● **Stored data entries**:
· · · · · · ·

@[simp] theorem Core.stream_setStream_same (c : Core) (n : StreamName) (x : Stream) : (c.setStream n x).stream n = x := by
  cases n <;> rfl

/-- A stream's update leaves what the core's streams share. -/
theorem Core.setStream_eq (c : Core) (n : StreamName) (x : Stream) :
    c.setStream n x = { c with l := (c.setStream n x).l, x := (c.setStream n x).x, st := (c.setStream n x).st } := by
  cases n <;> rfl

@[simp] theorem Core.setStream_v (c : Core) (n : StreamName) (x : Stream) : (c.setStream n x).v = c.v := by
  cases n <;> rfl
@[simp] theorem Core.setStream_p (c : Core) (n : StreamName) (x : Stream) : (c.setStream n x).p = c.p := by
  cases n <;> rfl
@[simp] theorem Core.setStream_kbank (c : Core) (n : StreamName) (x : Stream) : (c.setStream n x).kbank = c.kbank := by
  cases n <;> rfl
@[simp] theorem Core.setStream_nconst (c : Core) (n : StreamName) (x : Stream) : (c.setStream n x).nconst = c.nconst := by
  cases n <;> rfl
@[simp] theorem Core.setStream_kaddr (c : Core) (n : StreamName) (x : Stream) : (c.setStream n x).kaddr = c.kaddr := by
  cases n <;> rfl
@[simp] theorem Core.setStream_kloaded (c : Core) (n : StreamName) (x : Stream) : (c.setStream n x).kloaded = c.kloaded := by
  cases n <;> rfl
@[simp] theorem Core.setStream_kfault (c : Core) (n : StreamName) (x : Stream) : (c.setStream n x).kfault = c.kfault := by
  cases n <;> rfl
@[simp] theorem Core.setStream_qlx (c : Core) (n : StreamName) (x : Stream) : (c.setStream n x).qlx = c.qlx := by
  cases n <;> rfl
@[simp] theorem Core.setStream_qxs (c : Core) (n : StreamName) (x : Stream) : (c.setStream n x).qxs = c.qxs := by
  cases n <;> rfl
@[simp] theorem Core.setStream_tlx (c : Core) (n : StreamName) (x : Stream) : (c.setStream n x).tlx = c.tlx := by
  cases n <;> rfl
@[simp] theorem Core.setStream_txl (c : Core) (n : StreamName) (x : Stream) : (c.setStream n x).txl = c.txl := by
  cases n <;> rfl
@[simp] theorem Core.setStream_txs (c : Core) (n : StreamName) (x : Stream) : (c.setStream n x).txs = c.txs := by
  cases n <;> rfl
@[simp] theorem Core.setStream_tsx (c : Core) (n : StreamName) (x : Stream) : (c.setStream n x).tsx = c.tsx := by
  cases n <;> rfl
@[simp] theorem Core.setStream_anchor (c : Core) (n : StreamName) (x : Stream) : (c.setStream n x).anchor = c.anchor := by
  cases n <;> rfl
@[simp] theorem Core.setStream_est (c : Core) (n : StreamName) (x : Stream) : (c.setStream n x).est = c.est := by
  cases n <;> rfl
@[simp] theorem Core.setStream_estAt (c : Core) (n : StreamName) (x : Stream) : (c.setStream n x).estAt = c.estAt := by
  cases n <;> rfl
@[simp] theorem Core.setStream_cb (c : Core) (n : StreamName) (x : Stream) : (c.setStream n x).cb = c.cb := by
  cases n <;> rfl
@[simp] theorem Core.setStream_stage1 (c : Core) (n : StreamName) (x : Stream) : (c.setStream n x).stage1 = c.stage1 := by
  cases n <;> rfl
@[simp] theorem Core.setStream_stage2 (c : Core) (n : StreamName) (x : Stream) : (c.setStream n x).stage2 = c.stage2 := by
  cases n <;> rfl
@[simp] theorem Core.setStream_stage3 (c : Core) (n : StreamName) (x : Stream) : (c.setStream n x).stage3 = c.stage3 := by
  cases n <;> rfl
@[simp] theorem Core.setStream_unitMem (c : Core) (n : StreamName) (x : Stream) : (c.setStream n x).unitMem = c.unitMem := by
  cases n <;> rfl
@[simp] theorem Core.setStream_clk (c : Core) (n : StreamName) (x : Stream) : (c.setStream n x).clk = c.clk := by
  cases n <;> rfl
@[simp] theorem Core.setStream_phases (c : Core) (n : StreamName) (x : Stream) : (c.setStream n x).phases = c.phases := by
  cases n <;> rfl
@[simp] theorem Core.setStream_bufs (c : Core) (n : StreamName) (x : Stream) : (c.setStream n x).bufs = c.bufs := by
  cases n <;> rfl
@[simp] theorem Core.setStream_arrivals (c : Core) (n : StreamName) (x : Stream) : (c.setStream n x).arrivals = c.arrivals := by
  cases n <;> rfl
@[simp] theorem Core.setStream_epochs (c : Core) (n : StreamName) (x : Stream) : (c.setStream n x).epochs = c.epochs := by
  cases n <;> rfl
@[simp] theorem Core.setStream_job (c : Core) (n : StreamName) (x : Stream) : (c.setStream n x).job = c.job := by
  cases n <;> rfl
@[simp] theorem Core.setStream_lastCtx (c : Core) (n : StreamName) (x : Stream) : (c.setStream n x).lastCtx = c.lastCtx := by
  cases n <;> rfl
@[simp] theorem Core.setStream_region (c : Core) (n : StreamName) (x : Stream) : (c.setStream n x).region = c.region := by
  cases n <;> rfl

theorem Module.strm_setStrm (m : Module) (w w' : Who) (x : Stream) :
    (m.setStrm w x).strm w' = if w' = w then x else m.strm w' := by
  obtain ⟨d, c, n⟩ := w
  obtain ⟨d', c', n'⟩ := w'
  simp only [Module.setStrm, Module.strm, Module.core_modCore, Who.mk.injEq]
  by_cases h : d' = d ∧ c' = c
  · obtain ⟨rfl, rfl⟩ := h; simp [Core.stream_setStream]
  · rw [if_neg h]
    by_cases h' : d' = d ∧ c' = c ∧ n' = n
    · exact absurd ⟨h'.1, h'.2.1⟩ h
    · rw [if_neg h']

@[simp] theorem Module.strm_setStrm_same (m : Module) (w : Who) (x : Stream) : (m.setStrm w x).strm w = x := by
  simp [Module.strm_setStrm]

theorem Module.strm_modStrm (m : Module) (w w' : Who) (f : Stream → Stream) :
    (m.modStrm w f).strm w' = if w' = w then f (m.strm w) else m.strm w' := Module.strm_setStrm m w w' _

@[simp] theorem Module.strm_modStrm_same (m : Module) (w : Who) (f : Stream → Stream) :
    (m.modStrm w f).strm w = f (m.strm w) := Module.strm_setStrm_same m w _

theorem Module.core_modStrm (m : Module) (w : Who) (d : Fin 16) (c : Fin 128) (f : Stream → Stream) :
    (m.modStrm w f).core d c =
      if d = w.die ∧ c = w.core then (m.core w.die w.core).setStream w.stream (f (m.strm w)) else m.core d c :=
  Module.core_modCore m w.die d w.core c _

· · · · · · ·

● **Problem to work on**: Retype each line above with no alterations.

● **Exercise output**:
@[simp] theorem Core.stream_setStream_same (c : Core) (n : StreamName) (x : Stream) : (c.setStream n x).stream n = x := by
  cases n <;> rfl

/-- A stream's update leaves what the core's streams share. -/
theorem Core.setStream_eq (c : Core) (n : StreamName) (x : Stream) :
    c.setStream n x = { c with l := (c.setStream n x).l, x := (c.setStream n x).x, st := (c.setStream n x).st } := by
  cases n <;> rfl

@[simp] theorem Core.setStream_v (c : Core) (n : StreamName) (x : Stream) : (c.setStream n x).v = c.v := by
  cases n <;> rfl
@[simp] theorem Core.setStream_p (c : Core) (n : StreamName) (x : Stream) : (c.setStream n x).p = c.p := by
  cases n <;> rfl
@[simp] theorem Core.setStream_kbank (c : Core) (n : StreamName) (x : Stream) : (c.setStream n x).kbank = c.kbank := by
  cases n <;> rfl
@[simp] theorem Core.setStream_nconst (c : Core) (n : StreamName) (x : Stream) : (c.setStream n x).nconst = c.nconst := by
  cases n <;> rfl
@[simp] theorem Core.setStream_kaddr (c : Core) (n : StreamName) (x : Stream) : (c.setStream n x).kaddr = c.kaddr := by
  cases n <;> rfl
@[simp] theorem Core.setStream_kloaded (c : Core) (n : StreamName) (x : Stream) : (c.setStream n x).kloaded = c.kloaded := by
  cases n <;> rfl
@[simp] theorem Core.setStream_kfault (c : Core) (n : StreamName) (x : Stream) : (c.setStream n x).kfault = c.kfault := by
  cases n <;> rfl
@[simp] theorem Core.setStream_qlx (c : Core) (n : StreamName) (x : Stream) : (c.setStream n x).qlx = c.qlx := by
  cases n <;> rfl
@[simp] theorem Core.setStream_qxs (c : Core) (n : StreamName) (x : Stream) : (c.setStream n x).qxs = c.qxs := by
  cases n <;> rfl
@[simp] theorem Core.setStream_tlx (c : Core) (n : StreamName) (x : Stream) : (c.setStream n x).tlx = c.tlx := by
  cases n <;> rfl
@[simp] theorem Core.setStream_txl (c : Core) (n : StreamName) (x : Stream) : (c.setStream n x).txl = c.txl := by
  cases n <;> rfl
@[simp] theorem Core.setStream_txs (c : Core) (n : StreamName) (x : Stream) : (c.setStream n x).txs = c.txs := by
  cases n <;> rfl
@[simp] theorem Core.setStream_tsx (c : Core) (n : StreamName) (x : Stream) : (c.setStream n x).tsx = c.tsx := by
  cases n <;> rfl
@[simp] theorem Core.setStream_anchor (c : Core) (n : StreamName) (x : Stream) : (c.setStream n x).anchor = c.anchor := by
  cases n <;> rfl
@[simp] theorem Core.setStream_est (c : Core) (n : StreamName) (x : Stream) : (c.setStream n x).est = c.est := by
  cases n <;> rfl
@[simp] theorem Core.setStream_estAt (c : Core) (n : StreamName) (x : Stream) : (c.setStream n x).estAt = c.estAt := by
  cases n <;> rfl
@[simp] theorem Core.setStream_cb (c : Core) (n : StreamName) (x : Stream) : (c.setStream n x).cb = c.cb := by
  cases n <;> rfl
@[simp] theorem Core.setStream_stage1 (c : Core) (n : StreamName) (x : Stream) : (c.setStream n x).stage1 = c.stage1 := by
  cases n <;> rfl
@[simp] theorem Core.setStream_stage2 (c : Core) (n : StreamName) (x : Stream) : (c.setStream n x).stage2 = c.stage2 := by
  cases n <;> rfl
@[simp] theorem Core.setStream_stage3 (c : Core) (n : StreamName) (x : Stream) : (c.setStream n x).stage3 = c.stage3 := by
  cases n <;> rfl
@[simp] theorem Core.setStream_unitMem (c : Core) (n : StreamName) (x : Stream) : (c.setStream n x).unitMem = c.unitMem := by
  cases n <;> rfl
@[simp] theorem Core.setStream_clk (c : Core) (n : StreamName) (x : Stream) : (c.setStream n x).clk = c.clk := by
  cases n <;> rfl
@[simp] theorem Core.setStream_phases (c : Core) (n : StreamName) (x : Stream) : (c.setStream n x).phases = c.phases := by
  cases n <;> rfl
@[simp] theorem Core.setStream_bufs (c : Core) (n : StreamName) (x : Stream) : (c.setStream n x).bufs = c.bufs := by
  cases n <;> rfl
@[simp] theorem Core.setStream_arrivals (c : Core) (n : StreamName) (x : Stream) : (c.setStream n x).arrivals = c.arrivals := by
  cases n <;> rfl
@[simp] theorem Core.setStream_epochs (c : Core) (n : StreamName) (x : Stream) : (c.setStream n x).epochs = c.epochs := by
  cases n <;> rfl
@[simp] theorem Core.setStream_job (c : Core) (n : StreamName) (x : Stream) : (c.setStream n x).job = c.job := by
  cases n <;> rfl
@[simp] theorem Core.setStream_lastCtx (c : Core) (n : StreamName) (x : Stream) : (c.setStream n x).lastCtx = c.lastCtx := by
  cases n <;> rfl
@[simp] theorem Core.setStream_region (c : Core) (n : StreamName) (x : Stream) : (c.setStream n x).region = c.region := by
  cases n <;> rfl

theorem Module.strm_setStrm (m : Module) (w w' : Who) (x : Stream) :
    (m.setStrm w x).strm w' = if w' = w then x else m.strm w' := by
  obtain ⟨d, c, n⟩ := w
  obtain ⟨d', c', n'⟩ := w'
  simp only [Module.setStrm, Module.strm, Module.core_modCore, Who.mk.injEq]
  by_cases h : d' = d ∧ c' = c
  · obtain ⟨rfl, rfl⟩ := h; simp [Core.stream_setStream]
  · rw [if_neg h]
    by_cases h' : d' = d ∧ c' = c ∧ n' = n
    · exact absurd ⟨h'.1, h'.2.1⟩ h
    · rw [if_neg h']

@[simp] theorem Module.strm_setStrm_same (m : Module) (w : Who) (x : Stream) : (m.setStrm w x).strm w = x := by
  simp [Module.strm_setStrm]

theorem Module.strm_modStrm (m : Module) (w w' : Who) (f : Stream → Stream) :
    (m.modStrm w f).strm w' = if w' = w then f (m.strm w) else m.strm w' := Module.strm_setStrm m w w' _

@[simp] theorem Module.strm_modStrm_same (m : Module) (w : Who) (f : Stream → Stream) :
    (m.modStrm w f).strm w = f (m.strm w) := Module.strm_setStrm_same m w _

theorem Module.core_modStrm (m : Module) (w : Who) (d : Fin 16) (c : Fin 128) (f : Stream → Stream) :
    (m.modStrm w f).core d c =
      if d = w.die ∧ c = w.core then (m.core w.die w.core).setStream w.stream (f (m.strm w)) else m.core d c :=
  Module.core_modCore m w.die d w.core c _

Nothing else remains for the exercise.